__Data provided__
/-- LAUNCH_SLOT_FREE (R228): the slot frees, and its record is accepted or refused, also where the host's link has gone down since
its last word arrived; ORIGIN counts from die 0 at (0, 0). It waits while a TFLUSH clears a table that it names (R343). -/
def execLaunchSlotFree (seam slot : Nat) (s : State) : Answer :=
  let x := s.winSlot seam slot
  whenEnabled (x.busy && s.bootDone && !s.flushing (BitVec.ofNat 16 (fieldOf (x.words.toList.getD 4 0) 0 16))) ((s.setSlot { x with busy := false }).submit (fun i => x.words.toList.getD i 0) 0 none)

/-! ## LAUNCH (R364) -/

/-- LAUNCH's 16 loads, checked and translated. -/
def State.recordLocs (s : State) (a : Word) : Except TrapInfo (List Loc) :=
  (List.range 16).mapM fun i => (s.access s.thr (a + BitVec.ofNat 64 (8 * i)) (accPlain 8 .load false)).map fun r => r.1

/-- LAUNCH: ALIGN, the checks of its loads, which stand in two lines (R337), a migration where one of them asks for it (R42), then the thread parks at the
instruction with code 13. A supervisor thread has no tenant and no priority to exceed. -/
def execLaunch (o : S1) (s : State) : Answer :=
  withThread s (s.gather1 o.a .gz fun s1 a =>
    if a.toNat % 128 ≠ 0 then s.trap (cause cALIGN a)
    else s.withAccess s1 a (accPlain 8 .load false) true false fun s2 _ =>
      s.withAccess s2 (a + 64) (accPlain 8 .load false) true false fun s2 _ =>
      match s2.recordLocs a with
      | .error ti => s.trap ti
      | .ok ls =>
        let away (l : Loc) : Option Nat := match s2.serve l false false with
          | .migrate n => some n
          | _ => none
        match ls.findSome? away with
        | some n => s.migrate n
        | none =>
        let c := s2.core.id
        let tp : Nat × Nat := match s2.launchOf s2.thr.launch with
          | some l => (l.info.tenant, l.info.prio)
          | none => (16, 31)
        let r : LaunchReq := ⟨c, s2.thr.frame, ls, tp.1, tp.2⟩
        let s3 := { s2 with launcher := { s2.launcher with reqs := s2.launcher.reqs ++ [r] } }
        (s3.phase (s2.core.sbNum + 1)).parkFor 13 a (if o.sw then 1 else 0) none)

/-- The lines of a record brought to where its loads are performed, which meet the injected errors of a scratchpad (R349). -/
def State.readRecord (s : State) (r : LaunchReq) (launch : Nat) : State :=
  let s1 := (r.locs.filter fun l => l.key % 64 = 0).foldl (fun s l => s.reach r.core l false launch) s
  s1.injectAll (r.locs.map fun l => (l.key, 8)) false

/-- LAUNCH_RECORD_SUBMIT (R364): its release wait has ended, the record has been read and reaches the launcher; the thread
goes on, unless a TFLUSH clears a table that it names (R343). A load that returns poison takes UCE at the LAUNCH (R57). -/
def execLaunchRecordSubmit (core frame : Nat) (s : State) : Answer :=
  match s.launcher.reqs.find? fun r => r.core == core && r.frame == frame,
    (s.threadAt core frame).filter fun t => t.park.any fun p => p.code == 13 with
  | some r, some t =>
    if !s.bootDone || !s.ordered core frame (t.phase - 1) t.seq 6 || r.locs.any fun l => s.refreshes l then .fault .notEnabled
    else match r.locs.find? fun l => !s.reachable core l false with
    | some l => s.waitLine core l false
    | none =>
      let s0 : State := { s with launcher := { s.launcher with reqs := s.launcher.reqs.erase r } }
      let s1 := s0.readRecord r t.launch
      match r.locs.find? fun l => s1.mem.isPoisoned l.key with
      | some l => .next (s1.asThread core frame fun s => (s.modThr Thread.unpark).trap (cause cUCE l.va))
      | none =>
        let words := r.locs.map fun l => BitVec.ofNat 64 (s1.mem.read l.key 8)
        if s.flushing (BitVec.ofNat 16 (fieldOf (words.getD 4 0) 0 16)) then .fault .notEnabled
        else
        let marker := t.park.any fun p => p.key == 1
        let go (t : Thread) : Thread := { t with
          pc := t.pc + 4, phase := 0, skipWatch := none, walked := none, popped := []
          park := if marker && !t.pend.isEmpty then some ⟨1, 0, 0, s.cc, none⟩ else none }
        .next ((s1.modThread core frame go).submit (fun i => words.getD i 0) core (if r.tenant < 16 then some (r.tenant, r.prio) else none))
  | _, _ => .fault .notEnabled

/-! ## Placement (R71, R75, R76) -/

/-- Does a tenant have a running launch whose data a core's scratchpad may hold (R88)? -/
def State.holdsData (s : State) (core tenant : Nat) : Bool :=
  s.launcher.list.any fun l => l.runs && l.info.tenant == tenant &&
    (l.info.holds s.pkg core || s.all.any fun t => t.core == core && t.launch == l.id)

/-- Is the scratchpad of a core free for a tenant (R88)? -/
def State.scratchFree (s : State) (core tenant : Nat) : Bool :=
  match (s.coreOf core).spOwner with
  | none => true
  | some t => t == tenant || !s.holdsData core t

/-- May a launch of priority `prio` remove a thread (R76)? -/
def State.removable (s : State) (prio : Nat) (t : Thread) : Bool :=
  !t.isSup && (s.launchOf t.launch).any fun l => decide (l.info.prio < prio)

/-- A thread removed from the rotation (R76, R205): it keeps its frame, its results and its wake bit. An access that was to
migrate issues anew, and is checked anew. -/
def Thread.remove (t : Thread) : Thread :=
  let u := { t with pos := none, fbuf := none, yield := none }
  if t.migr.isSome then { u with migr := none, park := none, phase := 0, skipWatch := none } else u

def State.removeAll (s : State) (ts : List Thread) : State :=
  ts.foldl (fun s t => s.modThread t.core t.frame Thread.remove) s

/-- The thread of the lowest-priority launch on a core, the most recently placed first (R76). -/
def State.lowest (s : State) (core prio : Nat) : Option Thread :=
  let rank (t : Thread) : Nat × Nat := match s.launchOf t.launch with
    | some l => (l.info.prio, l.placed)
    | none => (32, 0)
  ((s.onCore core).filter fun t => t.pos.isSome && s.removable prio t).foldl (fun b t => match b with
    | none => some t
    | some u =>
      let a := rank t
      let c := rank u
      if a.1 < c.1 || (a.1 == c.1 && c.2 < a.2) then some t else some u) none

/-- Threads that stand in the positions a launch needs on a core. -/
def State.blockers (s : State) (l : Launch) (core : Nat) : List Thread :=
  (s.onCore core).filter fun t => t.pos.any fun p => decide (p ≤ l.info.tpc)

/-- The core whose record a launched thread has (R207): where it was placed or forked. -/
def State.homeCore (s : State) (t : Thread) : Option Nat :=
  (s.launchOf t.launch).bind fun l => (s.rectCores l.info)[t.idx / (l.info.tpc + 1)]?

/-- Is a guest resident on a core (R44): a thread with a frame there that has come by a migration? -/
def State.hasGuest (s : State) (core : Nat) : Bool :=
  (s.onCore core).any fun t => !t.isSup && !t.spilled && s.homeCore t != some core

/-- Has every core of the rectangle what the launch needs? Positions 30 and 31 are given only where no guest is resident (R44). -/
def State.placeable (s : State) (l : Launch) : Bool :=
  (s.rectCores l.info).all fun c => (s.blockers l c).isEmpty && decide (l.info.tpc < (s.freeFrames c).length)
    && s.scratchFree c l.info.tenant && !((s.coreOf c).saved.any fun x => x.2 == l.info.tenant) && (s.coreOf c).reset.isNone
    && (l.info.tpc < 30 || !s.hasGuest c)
--
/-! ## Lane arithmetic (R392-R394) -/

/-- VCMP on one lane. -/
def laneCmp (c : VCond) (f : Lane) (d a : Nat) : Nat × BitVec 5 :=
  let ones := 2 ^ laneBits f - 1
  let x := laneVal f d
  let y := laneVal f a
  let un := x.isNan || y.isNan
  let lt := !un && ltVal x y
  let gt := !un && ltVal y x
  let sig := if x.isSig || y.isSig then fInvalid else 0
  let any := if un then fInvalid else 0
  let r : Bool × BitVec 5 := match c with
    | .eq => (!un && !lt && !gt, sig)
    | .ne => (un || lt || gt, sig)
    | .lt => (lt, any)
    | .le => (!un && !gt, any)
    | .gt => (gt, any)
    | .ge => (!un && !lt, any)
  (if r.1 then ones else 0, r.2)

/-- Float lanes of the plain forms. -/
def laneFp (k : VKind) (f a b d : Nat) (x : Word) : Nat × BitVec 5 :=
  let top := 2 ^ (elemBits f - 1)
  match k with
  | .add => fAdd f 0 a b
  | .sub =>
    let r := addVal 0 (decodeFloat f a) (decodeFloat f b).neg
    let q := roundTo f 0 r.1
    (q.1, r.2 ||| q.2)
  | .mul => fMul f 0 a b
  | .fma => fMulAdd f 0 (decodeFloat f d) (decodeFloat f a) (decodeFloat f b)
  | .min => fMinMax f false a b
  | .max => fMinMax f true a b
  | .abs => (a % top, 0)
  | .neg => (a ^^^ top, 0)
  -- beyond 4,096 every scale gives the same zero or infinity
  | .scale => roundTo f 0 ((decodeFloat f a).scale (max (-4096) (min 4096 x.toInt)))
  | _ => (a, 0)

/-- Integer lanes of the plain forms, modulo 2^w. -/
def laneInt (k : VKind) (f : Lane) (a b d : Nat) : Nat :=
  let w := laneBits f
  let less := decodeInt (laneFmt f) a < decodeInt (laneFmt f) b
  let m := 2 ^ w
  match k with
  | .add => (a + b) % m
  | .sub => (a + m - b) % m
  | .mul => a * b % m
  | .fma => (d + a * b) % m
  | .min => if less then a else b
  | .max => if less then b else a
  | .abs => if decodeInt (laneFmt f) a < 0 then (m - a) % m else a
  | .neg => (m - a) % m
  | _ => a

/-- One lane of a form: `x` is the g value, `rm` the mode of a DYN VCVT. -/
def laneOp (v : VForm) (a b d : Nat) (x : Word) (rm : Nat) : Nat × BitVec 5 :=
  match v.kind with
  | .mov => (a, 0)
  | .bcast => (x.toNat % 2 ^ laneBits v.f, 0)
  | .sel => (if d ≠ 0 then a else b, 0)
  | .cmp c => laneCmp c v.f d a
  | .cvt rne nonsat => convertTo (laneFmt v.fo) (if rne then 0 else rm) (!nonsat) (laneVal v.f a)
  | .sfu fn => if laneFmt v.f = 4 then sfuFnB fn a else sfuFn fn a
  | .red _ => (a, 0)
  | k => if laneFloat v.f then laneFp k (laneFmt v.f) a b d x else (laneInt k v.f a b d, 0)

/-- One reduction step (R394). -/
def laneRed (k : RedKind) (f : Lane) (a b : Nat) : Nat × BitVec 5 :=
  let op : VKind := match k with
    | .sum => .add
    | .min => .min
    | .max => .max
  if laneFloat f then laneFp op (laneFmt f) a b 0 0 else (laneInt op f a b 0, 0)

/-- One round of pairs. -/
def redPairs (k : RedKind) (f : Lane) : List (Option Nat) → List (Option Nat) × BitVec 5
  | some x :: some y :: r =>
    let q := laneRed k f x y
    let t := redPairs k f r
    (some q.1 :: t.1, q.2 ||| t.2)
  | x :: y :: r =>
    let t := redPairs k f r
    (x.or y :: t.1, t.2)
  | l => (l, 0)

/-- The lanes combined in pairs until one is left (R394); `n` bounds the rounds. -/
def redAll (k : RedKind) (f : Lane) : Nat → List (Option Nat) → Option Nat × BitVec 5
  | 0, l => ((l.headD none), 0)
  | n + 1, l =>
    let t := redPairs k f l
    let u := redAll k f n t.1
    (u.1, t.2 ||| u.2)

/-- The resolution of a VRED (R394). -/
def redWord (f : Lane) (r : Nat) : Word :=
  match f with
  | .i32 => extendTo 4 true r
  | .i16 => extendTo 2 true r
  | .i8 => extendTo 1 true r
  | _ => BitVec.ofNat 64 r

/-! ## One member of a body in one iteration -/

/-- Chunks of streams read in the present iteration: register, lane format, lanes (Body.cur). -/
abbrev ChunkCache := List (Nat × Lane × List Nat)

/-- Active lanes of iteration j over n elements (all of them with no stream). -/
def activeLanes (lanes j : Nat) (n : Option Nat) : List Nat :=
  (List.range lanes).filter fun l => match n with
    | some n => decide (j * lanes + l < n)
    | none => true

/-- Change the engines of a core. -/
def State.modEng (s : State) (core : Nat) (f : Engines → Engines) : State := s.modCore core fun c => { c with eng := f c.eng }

__Problem to solve__
The lines to extract from the data above begin with the line containing "(s.rectCores l.info).all fun" and end with the line containing "l.info.tenant) && (s.coreOf c).reset.isNone". Extract them exactly, including both.

__Result__
  (s.rectCores l.info).all fun c => (s.blockers l c).isEmpty && decide (l.info.tpc < (s.freeFrames c).length)
    && s.scratchFree c l.info.tenant && !((s.coreOf c).saved.any fun x => x.2 == l.info.tenant) && (s.coreOf c).reset.isNone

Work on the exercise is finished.